• _Input_
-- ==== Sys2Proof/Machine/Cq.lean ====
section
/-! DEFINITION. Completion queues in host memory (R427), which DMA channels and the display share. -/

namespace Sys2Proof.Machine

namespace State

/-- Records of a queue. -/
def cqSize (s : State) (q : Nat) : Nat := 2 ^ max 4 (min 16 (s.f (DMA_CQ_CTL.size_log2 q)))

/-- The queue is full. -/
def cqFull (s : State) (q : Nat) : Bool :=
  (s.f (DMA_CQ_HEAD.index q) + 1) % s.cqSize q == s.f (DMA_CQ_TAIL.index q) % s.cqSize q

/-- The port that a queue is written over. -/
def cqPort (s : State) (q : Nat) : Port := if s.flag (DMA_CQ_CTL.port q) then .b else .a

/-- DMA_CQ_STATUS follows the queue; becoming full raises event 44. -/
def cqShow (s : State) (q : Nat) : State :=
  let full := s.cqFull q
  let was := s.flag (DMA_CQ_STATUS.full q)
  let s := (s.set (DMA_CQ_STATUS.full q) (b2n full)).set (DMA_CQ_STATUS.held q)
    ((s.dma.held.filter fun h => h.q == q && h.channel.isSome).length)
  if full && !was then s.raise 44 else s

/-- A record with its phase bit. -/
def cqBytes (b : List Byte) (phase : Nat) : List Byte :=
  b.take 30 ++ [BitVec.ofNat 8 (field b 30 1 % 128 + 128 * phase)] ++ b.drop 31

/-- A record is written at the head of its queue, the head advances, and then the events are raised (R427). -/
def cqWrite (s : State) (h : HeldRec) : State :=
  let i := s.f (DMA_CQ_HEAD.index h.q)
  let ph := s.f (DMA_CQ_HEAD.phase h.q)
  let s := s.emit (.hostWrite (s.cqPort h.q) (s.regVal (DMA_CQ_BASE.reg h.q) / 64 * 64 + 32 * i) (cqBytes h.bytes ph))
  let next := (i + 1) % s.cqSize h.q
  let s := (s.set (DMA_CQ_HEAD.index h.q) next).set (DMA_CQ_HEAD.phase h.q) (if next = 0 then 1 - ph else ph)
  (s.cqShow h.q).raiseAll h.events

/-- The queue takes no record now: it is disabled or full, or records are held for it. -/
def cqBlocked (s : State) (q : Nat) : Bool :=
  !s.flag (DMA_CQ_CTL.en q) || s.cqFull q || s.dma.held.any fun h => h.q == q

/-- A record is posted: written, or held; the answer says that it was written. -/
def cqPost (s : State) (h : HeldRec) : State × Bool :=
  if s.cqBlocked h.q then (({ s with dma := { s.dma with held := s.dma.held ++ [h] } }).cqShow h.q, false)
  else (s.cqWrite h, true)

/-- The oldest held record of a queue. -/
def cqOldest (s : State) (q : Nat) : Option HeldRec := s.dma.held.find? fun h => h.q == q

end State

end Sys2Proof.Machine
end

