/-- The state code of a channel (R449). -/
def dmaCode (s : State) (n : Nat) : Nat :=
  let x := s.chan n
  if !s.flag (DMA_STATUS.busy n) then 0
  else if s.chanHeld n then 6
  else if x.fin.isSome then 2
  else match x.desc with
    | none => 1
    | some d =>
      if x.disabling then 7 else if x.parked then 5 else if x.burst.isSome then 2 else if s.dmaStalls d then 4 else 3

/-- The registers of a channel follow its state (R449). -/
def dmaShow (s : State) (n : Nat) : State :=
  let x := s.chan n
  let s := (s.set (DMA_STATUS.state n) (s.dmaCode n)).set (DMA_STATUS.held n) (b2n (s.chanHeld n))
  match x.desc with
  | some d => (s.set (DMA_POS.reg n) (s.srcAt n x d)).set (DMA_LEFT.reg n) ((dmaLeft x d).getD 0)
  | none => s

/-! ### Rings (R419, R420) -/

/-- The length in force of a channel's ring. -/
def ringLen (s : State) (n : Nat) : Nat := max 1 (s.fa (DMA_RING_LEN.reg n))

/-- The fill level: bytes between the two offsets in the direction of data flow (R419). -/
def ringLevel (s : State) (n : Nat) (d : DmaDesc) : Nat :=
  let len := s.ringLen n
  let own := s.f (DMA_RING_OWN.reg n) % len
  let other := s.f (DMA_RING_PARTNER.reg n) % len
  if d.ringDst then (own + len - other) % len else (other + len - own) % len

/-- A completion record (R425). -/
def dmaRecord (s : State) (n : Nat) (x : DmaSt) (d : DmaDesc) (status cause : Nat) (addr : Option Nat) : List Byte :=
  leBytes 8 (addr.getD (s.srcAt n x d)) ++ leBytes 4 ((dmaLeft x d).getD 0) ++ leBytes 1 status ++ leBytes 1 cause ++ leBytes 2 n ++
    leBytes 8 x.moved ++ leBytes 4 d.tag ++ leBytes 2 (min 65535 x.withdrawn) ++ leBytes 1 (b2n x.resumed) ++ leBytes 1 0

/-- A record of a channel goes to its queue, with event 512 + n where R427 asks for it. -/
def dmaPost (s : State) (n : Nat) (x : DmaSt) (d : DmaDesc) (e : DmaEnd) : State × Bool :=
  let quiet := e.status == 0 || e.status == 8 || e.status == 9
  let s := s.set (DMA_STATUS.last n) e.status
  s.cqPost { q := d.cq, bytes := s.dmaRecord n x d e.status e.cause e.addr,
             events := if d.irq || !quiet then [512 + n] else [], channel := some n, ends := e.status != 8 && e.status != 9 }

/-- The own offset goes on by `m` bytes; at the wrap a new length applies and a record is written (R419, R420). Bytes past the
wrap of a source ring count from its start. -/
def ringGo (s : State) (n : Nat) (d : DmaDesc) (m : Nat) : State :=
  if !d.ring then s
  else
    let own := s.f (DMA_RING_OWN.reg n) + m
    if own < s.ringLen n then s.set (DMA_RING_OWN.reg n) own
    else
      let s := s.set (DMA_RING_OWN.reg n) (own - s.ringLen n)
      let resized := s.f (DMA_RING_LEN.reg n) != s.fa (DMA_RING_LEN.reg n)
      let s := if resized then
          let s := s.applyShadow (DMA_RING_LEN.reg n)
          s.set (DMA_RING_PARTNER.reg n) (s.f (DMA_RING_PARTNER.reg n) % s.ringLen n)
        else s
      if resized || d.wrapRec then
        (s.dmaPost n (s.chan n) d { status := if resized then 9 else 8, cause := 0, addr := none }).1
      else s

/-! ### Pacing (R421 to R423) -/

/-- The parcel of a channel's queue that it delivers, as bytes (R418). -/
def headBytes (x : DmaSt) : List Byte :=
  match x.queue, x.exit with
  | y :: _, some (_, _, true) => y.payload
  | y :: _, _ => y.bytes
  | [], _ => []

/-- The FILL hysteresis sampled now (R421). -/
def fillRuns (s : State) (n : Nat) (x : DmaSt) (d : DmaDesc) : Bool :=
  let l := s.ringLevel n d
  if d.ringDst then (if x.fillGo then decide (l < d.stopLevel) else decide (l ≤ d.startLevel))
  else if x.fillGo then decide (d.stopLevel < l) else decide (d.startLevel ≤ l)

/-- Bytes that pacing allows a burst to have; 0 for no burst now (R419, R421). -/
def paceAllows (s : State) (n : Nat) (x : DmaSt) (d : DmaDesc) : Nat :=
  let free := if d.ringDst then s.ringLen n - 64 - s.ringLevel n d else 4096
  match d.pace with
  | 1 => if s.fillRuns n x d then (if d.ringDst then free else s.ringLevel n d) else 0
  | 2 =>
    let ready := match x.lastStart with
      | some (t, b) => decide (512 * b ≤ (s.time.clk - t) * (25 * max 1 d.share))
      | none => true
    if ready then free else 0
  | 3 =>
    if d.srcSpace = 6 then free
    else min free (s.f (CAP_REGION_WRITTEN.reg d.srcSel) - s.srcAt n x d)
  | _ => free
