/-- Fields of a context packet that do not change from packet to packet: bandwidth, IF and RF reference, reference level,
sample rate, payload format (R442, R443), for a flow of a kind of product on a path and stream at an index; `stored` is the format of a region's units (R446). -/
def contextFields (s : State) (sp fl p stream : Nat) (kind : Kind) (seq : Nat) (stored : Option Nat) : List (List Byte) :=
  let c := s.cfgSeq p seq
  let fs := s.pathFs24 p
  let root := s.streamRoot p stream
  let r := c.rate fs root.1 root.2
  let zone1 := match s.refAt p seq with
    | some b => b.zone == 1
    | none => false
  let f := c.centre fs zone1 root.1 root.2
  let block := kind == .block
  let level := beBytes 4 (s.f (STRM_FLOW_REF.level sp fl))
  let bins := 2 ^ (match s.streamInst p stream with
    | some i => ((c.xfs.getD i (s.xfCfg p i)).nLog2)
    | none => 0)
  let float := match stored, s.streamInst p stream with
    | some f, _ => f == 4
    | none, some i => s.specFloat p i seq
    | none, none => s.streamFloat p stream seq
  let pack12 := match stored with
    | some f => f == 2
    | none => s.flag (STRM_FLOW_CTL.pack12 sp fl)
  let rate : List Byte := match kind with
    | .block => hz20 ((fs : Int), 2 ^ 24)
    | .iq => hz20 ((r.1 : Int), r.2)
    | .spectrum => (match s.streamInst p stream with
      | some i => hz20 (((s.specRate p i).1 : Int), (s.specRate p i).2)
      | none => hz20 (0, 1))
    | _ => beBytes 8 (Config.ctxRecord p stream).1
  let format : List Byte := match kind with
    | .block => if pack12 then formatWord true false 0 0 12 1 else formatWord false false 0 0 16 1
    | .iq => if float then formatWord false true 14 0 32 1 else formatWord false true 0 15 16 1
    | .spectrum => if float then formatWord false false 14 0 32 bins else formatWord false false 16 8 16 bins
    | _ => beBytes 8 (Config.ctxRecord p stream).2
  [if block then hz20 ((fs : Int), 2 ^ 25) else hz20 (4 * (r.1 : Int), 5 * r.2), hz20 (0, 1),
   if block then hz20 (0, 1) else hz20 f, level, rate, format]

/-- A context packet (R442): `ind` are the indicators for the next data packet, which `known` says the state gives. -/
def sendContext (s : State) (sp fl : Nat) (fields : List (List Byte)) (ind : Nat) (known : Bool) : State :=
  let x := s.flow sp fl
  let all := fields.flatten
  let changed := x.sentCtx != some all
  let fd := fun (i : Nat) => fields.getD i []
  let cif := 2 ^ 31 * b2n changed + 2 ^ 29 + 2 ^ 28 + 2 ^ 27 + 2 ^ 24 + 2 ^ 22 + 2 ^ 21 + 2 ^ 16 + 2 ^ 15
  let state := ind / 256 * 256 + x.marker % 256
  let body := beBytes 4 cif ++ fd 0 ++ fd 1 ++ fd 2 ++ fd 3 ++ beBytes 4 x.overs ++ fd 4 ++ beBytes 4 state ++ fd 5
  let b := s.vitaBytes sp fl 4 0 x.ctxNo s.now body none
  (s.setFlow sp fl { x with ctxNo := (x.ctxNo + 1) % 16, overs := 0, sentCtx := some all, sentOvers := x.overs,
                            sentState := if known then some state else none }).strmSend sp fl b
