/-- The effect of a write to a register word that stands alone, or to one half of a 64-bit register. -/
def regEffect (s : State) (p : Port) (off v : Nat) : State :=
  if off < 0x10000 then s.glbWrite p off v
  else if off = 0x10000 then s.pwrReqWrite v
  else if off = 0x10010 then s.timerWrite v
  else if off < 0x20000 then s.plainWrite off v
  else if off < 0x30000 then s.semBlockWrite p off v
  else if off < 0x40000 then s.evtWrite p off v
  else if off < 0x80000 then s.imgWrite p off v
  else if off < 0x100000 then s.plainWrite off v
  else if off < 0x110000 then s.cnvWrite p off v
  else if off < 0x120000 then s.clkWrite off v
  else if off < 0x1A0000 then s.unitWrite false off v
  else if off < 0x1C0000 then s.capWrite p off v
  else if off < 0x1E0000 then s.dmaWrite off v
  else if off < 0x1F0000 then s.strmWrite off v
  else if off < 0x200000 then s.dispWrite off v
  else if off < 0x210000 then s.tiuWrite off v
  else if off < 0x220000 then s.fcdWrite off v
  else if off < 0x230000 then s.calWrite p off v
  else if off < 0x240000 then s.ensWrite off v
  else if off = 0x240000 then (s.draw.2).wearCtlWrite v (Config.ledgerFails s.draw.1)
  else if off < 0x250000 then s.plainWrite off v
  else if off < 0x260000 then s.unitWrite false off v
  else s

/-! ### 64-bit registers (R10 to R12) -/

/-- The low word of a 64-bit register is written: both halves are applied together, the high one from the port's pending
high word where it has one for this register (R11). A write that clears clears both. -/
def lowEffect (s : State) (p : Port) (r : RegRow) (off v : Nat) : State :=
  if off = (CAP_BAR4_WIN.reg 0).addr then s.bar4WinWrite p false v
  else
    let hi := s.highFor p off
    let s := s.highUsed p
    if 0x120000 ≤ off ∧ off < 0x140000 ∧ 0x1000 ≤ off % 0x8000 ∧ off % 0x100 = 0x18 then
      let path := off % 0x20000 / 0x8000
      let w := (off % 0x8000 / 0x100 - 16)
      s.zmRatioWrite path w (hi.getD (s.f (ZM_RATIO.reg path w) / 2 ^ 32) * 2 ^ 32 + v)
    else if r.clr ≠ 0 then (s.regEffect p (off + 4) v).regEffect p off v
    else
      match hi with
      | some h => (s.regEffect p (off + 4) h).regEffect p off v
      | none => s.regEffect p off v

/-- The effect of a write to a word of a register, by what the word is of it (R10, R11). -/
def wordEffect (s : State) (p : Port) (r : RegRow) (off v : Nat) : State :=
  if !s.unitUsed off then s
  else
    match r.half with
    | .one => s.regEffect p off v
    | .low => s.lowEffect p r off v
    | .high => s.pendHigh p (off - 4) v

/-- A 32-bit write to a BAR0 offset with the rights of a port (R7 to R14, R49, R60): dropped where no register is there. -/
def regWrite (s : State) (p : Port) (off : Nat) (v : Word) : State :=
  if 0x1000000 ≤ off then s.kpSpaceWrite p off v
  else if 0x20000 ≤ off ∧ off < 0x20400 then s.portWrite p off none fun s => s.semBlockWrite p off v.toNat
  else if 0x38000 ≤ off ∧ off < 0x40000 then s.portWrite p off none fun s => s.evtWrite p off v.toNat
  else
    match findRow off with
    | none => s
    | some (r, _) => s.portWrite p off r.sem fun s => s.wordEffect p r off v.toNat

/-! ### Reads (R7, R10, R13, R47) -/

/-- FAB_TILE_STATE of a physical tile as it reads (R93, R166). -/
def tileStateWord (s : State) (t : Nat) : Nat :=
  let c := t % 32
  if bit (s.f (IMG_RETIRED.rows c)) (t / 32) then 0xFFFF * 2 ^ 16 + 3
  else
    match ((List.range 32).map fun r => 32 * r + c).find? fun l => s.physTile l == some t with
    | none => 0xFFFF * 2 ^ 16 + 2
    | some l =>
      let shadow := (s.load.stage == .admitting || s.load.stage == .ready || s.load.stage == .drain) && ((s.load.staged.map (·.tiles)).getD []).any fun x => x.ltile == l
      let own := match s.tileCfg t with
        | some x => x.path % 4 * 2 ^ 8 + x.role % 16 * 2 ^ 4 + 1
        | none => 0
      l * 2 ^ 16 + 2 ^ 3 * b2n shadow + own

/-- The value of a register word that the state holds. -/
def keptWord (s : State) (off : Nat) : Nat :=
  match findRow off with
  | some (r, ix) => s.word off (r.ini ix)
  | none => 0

• _What you will do_
Word for word, restate the entries from the first line to the line that has "let i := s.f (DMA_CQ_HEAD.index h.q)", both included, and nothing else.

• _Task response_
-- ==== Sys2Proof/Machine/Cq.lean ====
section
/-! DEFINITION. Completion queues in host memory (R427), which DMA channels and the display share. -/

namespace Sys2Proof.Machine

namespace State

/-- Records of a queue. -/
def cqSize (s : State) (q : Nat) : Nat := 2 ^ max 4 (min 16 (s.f (DMA_CQ_CTL.size_log2 q)))

/-- The queue is full. -/
def cqFull (s : State) (q : Nat) : Bool :=
  (s.f (DMA_CQ_HEAD.index q) + 1) % s.cqSize q == s.f (DMA_CQ_TAIL.index q) % s.cqSize q

/-- The port that a queue is written over. -/
def cqPort (s : State) (q : Nat) : Port := if s.flag (DMA_CQ_CTL.port q) then .b else .a

/-- DMA_CQ_STATUS follows the queue; becoming full raises event 44. -/
def cqShow (s : State) (q : Nat) : State :=
  let full := s.cqFull q
  let was := s.flag (DMA_CQ_STATUS.full q)
  let s := (s.set (DMA_CQ_STATUS.full q) (b2n full)).set (DMA_CQ_STATUS.held q)
    ((s.dma.held.filter fun h => h.q == q && h.channel.isSome).length)
  if full && !was then s.raise 44 else s

/-- A record with its phase bit. -/
def cqBytes (b : List Byte) (phase : Nat) : List Byte :=
  b.take 30 ++ [BitVec.ofNat 8 (field b 30 1 % 128 + 128 * phase)] ++ b.drop 31

/-- A record is written at the head of its queue, the head advances, and then the events are raised (R427). -/
def cqWrite (s : State) (h : HeldRec) : State :=
  let i := s.f (DMA_CQ_HEAD.index h.q)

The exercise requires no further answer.